Поэт божьей милостью - Баратынский

Борис Бейнфест
ПОЭТ БОЖЬЕЙ МИЛОСТЬЮ
(О Евгении Абрамовиче Баратынском)

В созвездии нескольких имен, окружавших Cолнце нашей поэзии – Пушкина, и оставивших свой след в истории нашей литературы, есть одна звезда, сияние которой не меркнет даже в лучах самого Cолнца. Это Евгений Баратынский, поэт удивительный, чьи стихи за двести лет не утратили для нас ни прелести, ни поэтического обаяния, ни даже – на мой взгляд – вполне современного звучания, пусть порой с привкусом чарующего аромата поэзии начала XIX века (он был ровесником века, Пушкин был старше него всего на год). Его волнуют темы вечные, они волновали людей не только двести, но и тысячи лет назад, и будут волновать, пока пребудет род людской. А звучание стиха, рожденного большим мастером, не становится со временем архаичным, как бы ни менялись вкусы и пристрастия. На то она и классика, и не удивляемся же мы, что не устарел Пушкин, что не устарел Рафаэль, что не устарел Роден, что не устарел Моцарт.
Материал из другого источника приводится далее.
-- ==== Sys2Proof/Laws/Memory.lean ====
section
/-! SUPPORT. The laws of the data memory: a read after a write, and that every operation keeps the canonical form. -/

namespace Sys2Proof.Machine

variable {w : Nat}

theorem Memory.readAt_none_of_lt {m : Memory w} {n : Nat} (h : ∀ c ∈ m, n < c.1) : Memory.readAt m n = none := by
  induction m with
  | nil => rfl
  | cons c m ih =>
    obtain ⟨k, u⟩ := c
    have hk : n < k := h (k, u) (by simp)
    rw [Memory.readAt, if_neg (by omega)]
    exact ih fun c hc => h c (by simp [hc])

theorem Memory.readAt_writeAt_same (m : Memory w) (n : Nat) (v : Word w) :
    Memory.readAt (Memory.writeAt m n v) n = some v := by
  induction m with
  | nil => simp [Memory.writeAt, Memory.readAt]
  | cons c m ih =>
    obtain ⟨k, u⟩ := c
    rw [Memory.writeAt]
    split
    · simp [Memory.readAt]
    · split
      · simp [Memory.readAt]
      · rw [Memory.readAt, if_neg (by omega)]
        exact ih

theorem Memory.readAt_writeAt_other (m : Memory w) {n k : Nat} (v : Word w) (h : k ≠ n) :
    Memory.readAt (Memory.writeAt m n v) k = Memory.readAt m k := by
  induction m with
  | nil => simp [Memory.writeAt, Memory.readAt, h.symm]
  | cons c m ih =>
    obtain ⟨j, u⟩ := c
    rw [Memory.writeAt]
    split
    · rw [Memory.readAt, if_neg h.symm]
    · split
      · next e => subst e; simp [Memory.readAt, h.symm]
      · simp only [Memory.readAt, ih]

theorem Memory.readAt_clearAt_other (m : Memory w) {n k : Nat} (h : k ≠ n) :
    Memory.readAt (Memory.clearAt m n) k = Memory.readAt m k := by
  induction m with
  | nil => rfl
  | cons c m ih =>
    obtain ⟨j, u⟩ := c
    rw [Memory.clearAt]
    split
    · next e => subst e; simp [Memory.readAt, h.symm]
    · simp only [Memory.readAt, ih]

theorem Memory.writeAt_mem {m : Memory w} {n : Nat} {v : Word w} {c : Cell w} (h : c ∈ Memory.writeAt m n v) :
    c = (n, v) ∨ c ∈ m := by
  induction m with
  | nil => simpa [Memory.writeAt] using h
  | cons d m ih =>
    obtain ⟨k, u⟩ := d
    rw [Memory.writeAt] at h
    split at h
    · simpa using h
    · split at h
      · simp only [List.mem_cons] at h ⊢; tauto
      · simp only [List.mem_cons] at h ⊢
        rcases h with h | h
        · tauto
        · rcases ih h with h | h <;> tauto

theorem Memory.clearAt_mem {m : Memory w} {n : Nat} {c : Cell w} (h : c ∈ Memory.clearAt m n) : c ∈ m := by
  induction m with
  | nil => simp [Memory.clearAt] at h
  | cons d m ih =>
    obtain ⟨k, u⟩ := d
    rw [Memory.clearAt] at h
    split at h
    · simp [h]
    · simp only [List.mem_cons] at h ⊢
      exact h.imp id ih

theorem Memory.writeAt_pairwise {m : Memory w} (n : Nat) (v : Word w) (h : m.Pairwise fun c c' => c.1 < c'.1) :
    (Memory.writeAt m n v).Pairwise fun c c' => c.1 < c'.1 := by
  induction m with
  | nil => simp [Memory.writeAt]
  | cons d m ih =>
    obtain ⟨k, u⟩ := d
    obtain ⟨hk, hm⟩ := List.pairwise_cons.mp h
    rw [Memory.writeAt]
    split
    · next hlt =>
      refine List.pairwise_cons.mpr ⟨fun c hc => ?_, h⟩
      rcases List.mem_cons.mp hc with rfl | hc
      · exact hlt
      · exact lt_trans hlt (hk c hc)
    · split
      · next e => subst e; exact List.pairwise_cons.mpr ⟨hk, hm⟩
      · refine List.pairwise_cons.mpr ⟨fun c hc => ?_, ih hm⟩
        rcases Memory.writeAt_mem hc with rfl | hc
        · show k < n
          omega
        · exact hk c hc

theorem Memory.clearAt_pairwise {m : Memory w} (n : Nat) (h : m.Pairwise fun c c' => c.1 < c'.1) :
    (Memory.clearAt m n).Pairwise fun c c' => c.1 < c'.1 := by
  induction m with
  | nil => exact h
  | cons d m ih =>
    obtain ⟨k, u⟩ := d
    obtain ⟨hk, hm⟩ := List.pairwise_cons.mp h
    rw [Memory.clearAt]
    split
    · exact hm
    · exact List.pairwise_cons.mpr ⟨fun c hc => hk c (Memory.clearAt_mem hc), ih hm⟩

theorem Memory.wf_iff {m : Memory w} :
    Memory.wf m = true ↔ m.Pairwise (fun c c' => c.1 < c'.1) ∧ ∀ c ∈ m, c.1 < 2 ^ w := by
  simp only [Memory.wf, decide_eq_true_eq]

/-- A store keeps the canonical form. -/
theorem Memory.write_wf {m : Memory w} (a v : Word w) (h : Memory.wf m) : Memory.wf (Memory.write m a v) := by
  rw [Memory.wf_iff] at h ⊢
  refine ⟨Memory.writeAt_pairwise _ _ h.1, fun c hc => ?_⟩
  rcases Memory.writeAt_mem hc with rfl | hc
  · exact a.isLt
  · exact h.2 c hc

/-- Clearing a cell keeps the canonical form. -/
theorem Memory.clear_wf {m : Memory w} (a : Word w) (h : Memory.wf m) : Memory.wf (Memory.clear m a) := by
  rw [Memory.wf_iff] at h ⊢
  exact ⟨Memory.clearAt_pairwise _ h.1, fun c hc => h.2 c (Memory.clearAt_mem hc)⟩

theorem Memory.nil_wf : Memory.wf ([] : Memory w) := rfl

/-- The memory right after construction has the canonical form. -/
theorem reset_memory_wf : Memory.wf State.reset.arch.mem := Memory.nil_wf

@[simp] theorem Memory.read_write_same (m : Memory w) (a v : Word w) : Memory.read (Memory.write m a v) a = some v :=
  Memory.readAt_writeAt_same m _ v

theorem Memory.read_write_other (m : Memory w) {a b : Word w} (v : Word w) (h : b ≠ a) :
    Memory.read (Memory.write m a v) b = Memory.read m b :=
  Memory.readAt_writeAt_other m v fun e => h (BitVec.eq_of_toNat_eq e)

theorem Memory.read_clear_other (m : Memory w) {a b : Word w} (h : b ≠ a) :
    Memory.read (Memory.clear m a) b = Memory.read m b :=
  Memory.readAt_clearAt_other m fun e => h (BitVec.eq_of_toNat_eq e)

/-- A cleared cell is unwritten, in a memory of the canonical form. -/
theorem Memory.read_clear_same {m : Memory w} (a : Word w) (h : Memory.wf m) :
    Memory.read (Memory.clear m a) a = none := by
  replace h := (Memory.wf_iff.mp h).1
  show Memory.readAt (Memory.clearAt m (uval a)) (uval a) = none
  generalize uval a = n
  induction m with
  | nil => rfl
  | cons d m ih =>
    obtain ⟨k, u⟩ := d
    obtain ⟨hk, hm⟩ := List.pairwise_cons.mp h
    rw [Memory.clearAt]
    split
    · next e => subst e; exact Memory.readAt_none_of_lt hk
    · next e => rw [Memory.readAt, if_neg e]; exact ih hm

theorem Memory.readAt_some_mem {m : Memory w} {n : Nat} {v : Word w} (h : Memory.readAt m n = some v) : (n, v) ∈ m := by
  induction m with
  | nil => simp [Memory.readAt] at h
  | cons d m ih =>
    obtain ⟨k, u⟩ := d
    rw [Memory.readAt] at h
    split at h
    · next e => subst e; simp_all
    · exact List.mem_cons_of_mem _ (ih h)

theorem Memory.readAt_of_mem {m : Memory w} {n : Nat} {v : Word w} (h : m.Pairwise fun c c' => c.1 < c'.1)
    (hm : (n, v) ∈ m) : Memory.readAt m n = some v := by
  induction m with
  | nil => simp at hm
  | cons d m ih =>
    obtain ⟨k, u⟩ := d
    obtain ⟨hk, hp⟩ := List.pairwise_cons.mp h
    rw [Memory.readAt]
    rcases List.mem_cons.mp hm with e | hm
    · simp_all
    · have : k < n := hk _ hm
      rw [if_neg (by omega)]
      exact ih hp hm

/-- In the canonical form, memories that read alike everywhere are equal data. -/
theorem Memory.ext_of_read {m m' : Memory w} (h : Memory.wf m) (h' : Memory.wf m')
    (hr : ∀ a, Memory.read m a = Memory.read m' a) : m = m' := by
  have key : ∀ {p q : Memory w}, Memory.wf p → Memory.wf q → (∀ a, Memory.read p a = Memory.read q a) →
      ∀ c ∈ p, c ∈ q := by
    intro p q hp hq e c hc
    obtain ⟨n, v⟩ := c
    have hn : n < 2 ^ w := (Memory.wf_iff.mp hp).2 _ hc
    have hread := e (BitVec.ofNat w n)
    have hu : uval (BitVec.ofNat w n) = n := by
      show (BitVec.ofNat w n).toNat = n
      rw [BitVec.toNat_ofNat, Nat.mod_eq_of_lt hn]
    rw [Memory.read, Memory.read, hu, Memory.readAt_of_mem (Memory.wf_iff.mp hp).1 hc] at hread
    exact Memory.readAt_some_mem hread.symm
  have sub : ∀ c, c ∈ m ↔ c ∈ m' := fun c => ⟨key h h' hr c, key h' h (fun a => (hr a).symm) c⟩
  have nodup : ∀ {p : Memory w}, Memory.wf p → p.Nodup := fun hp =>
    (Memory.wf_iff.mp hp).1.imp fun {a b} hab e => by rw [e] at hab; exact lt_irrefl _ hab
  exact List.Perm.eq_of_pairwise (fun a b _ _ h1 h2 => absurd (lt_trans h1 h2) (lt_irrefl _))
    (Memory.wf_iff.mp h).1 (Memory.wf_iff.mp h').1
    ((List.perm_ext_iff_of_nodup (nodup h) (nodup h')).mpr sub)

end Sys2Proof.Machine
end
«Мыслящий человек всегда перечтет с удовольствием стихотворения Баратынского, потому что всегда найдет в них человека – предмет вечно интересный для человека», – сказал Белинский
Баратынский родился и вырос не просто в дворянской, а в аристократической семье (отец – высокопоставленный генерал, мать – фрейлина), с молодости владел французским, немецким и итальянским языками, так что мог читать в подлиннике и Гете, и Данте, и Мольера. Жизненный путь его, тем не менее, не был гладким. Отец умер рано, учеба в пажеском корпусе была отмечена серьезным проступком, после которого в 15 лет ему было воспрещено поступать на государственную службу, кроме военной – рядовым. Она и стала его главной жизненной стезей, если говорить о внешней канве жизни. С 19 лет он служит рядовым в Лейб-гвардии Егерском полку, в эти же годы завязывает знакомства с Дельвигом, Пушкиным, Кюхельбекером, переросшие в приятельские отношения. О чем говорит выбор таких приятелей? Ясно: об остром интересе к поэзии. Который в таком окружении не мог не обостриться еще больше. Он начал писать стихи.
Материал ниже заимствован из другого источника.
theorem witness_TokensAreMaximalSeparatorFreeRuns_token : "NOP".toList ∈ split "\tNOP ".toList := by decide
theorem witness_TokensAreMaximalSeparatorFreeRuns_run :
    "R1,".toList ≠ [] ∧
      "R1,".toList.all (fun c => decide (c.toNat ∉ [0x20, 0x09, 0x0A, 0x0B, 0x0C, 0x0D])) = true := by decide
theorem witness_TokensAreMaximalSeparatorFreeRuns_separator :
    '\r'.toNat ∈ [0x20, 0x09, 0x0A, 0x0B, 0x0C, 0x0D] := by decide
theorem witness_NoTokenOrWrongCountIsMalformed_none : split " \t".toList = [] := by decide
theorem witness_NoTokenOrWrongCountIsMalformed_count :
    split "BRFL R1 0000000".toList = "BRFL".toList :: ["R1".toList, "0000000".toList] ∧
      "BRFL".toList = Opcode.brfl.token ∧ ["R1".toList, "0000000".toList].length ≠ 3 := by decide
theorem witness_RegisterTokenIsReadByItsDigits_in :
    isRegisterShape "R031".toList = true ∧ digitsValue "R031".toList.tail = (31 : RegIdx).val := by decide
theorem witness_RegisterTokenIsReadByItsDigits_above :
    isRegisterShape "R32".toList = true ∧ 31 < digitsValue "R32".toList.tail := by decide
theorem witness_RegisterTokenIsReadByItsDigits_shape : isRegisterShape "r1".toList = false := by decide
theorem witness_ImmediateTokenIsReadInRange_least :
    isNumeral "-2147483648".toList = true ∧ -2 ^ (Config.specParams.xlen - 1) ≤ numeralValue "-2147483648".toList ∧
      numeralValue "-2147483648".toList ≤ 2 ^ (Config.specParams.xlen - 1) - 1 := by decide
theorem witness_ImmediateTokenIsReadInRange_greatest :
    isNumeral "+2147483647".toList = true ∧ -2 ^ (Config.specParams.xlen - 1) ≤ numeralValue "+2147483647".toList ∧
      numeralValue "+2147483647".toList ≤ 2 ^ (Config.specParams.xlen - 1) - 1 := by decide
theorem witness_ImmediateTokenIsReadInRange_below : numeralValue "-2147483649".toList < -2 ^ (Config.specParams.xlen - 1) := by decide
theorem witness_ImmediateTokenIsReadInRange_above : 2 ^ (Config.specParams.xlen - 1) - 1 < numeralValue "2147483648".toList := by decide
theorem witness_ImmediateTokenIsReadInRange_shape : isNumeral "+".toList = false := by decide
theorem witness_MemoryTokenChecksOffsetThenBase_offset :
    isNumeral "2147483648".toList = true ∧ isRegisterShape "R32".toList = true ∧
      ¬ inSignedRange 32 (numeralValue "2147483648".toList) := by decide
theorem witness_MemoryTokenChecksOffsetThenBase_base :
    isNumeral "2147483647".toList = true ∧ isRegisterShape "R32".toList = true ∧
      inSignedRange 32 (numeralValue "2147483647".toList) ∧ 31 < digitsValue "R32".toList.tail := by decide
theorem witness_MemoryTokenChecksOffsetThenBase_in :
    isNumeral "-2147483648".toList = true ∧ isRegisterShape "R31".toList = true ∧
      inSignedRange 32 (numeralValue "-2147483648".toList) ∧
      digitsValue "R31".toList.tail = (31 : RegIdx).val := by decide
theorem witness_MemoryTokenChecksOffsetThenBase_shape :
    ¬ ∃ n r : Text, [] = n ++ '(' :: (r ++ [')']) ∧ isNumeral n = true ∧ isRegisterShape r = true := by simp
theorem witness_FlagLiteralIsReadLeftToRight_in :
    "1000001".toList.length = 7 ∧ "1000001".toList.all (fun c => decide (c = '0' ∨ c = '1')) = true := by decide
theorem witness_FlagLiteralIsReadLeftToRight_length : ¬ ("10000010".toList.length = 7) := by decide
theorem witness_NonAsciiTextNeverDecodes : decode 32 "NOP".toList = .ok .nop ∧ 'N' ∈ "NOP".toList := ⟨rfl, by decide⟩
Будучи через год произведен в унтер-офицеры, он продолжает службу в Финляндии, в ту пору российской провинции. Там, живя в относительном уединении, в окружении суровой и величественной финской природы, он пишет много и, главное, хорошо. Способствовало этому еще и сильное любовное увлечение А.Ф. Закревской, женой А.А. Закревского, генерал-губернатора Финляндии, той самой, которую Пушкин назвал «беззаконной кометой в кругу расчисленных светил», и к которой редко кто приближался без того, чтобы не поддаться очарованно её своеобразной личности. Эта любовь доставила Баратынскому немало мучительных переживаний, отразившихся в его стихотворениях. Что ж, поблагодарим эту женщину. Переживания поэта, да еще мучительные – главный допинг его творчества.
Через пять лет службы Баратынский был наконец, к великой своей радости, произведен в офицеры, вместе с полком оказался вновь в Петербурге, где возобновил свои литературные знакомства. А еще через год вышел в отставку и переехал в Москву. Вот что он писал в письме к приятелю в эти дни: «Судьбой наложенные цепи упали с рук моих. В Финляндии я пережил все, что было живого в моем сердце. Её живописные, хотя угрюмые горы походили на прежнюю судьбу мою, также угрюмую, но, по крайней мере, довольно обильную в отличительных красках. Судьба, которую я предвижу, будет подобна русским однообразным равнинам...». И впрямь, вскоре он женился, поступил на службу в Межевую канцелярию, впрочем, скоро вышел в отставку. В мирной семейной жизни постепенно сгладилось в Баратынском всё, что было в нём буйного, мятежного; он сознавался сам: «Весельчакам я запер дверь, я пресыщён их буйным счастьем, и заменил его теперь пристойным, тихим сладострастьем».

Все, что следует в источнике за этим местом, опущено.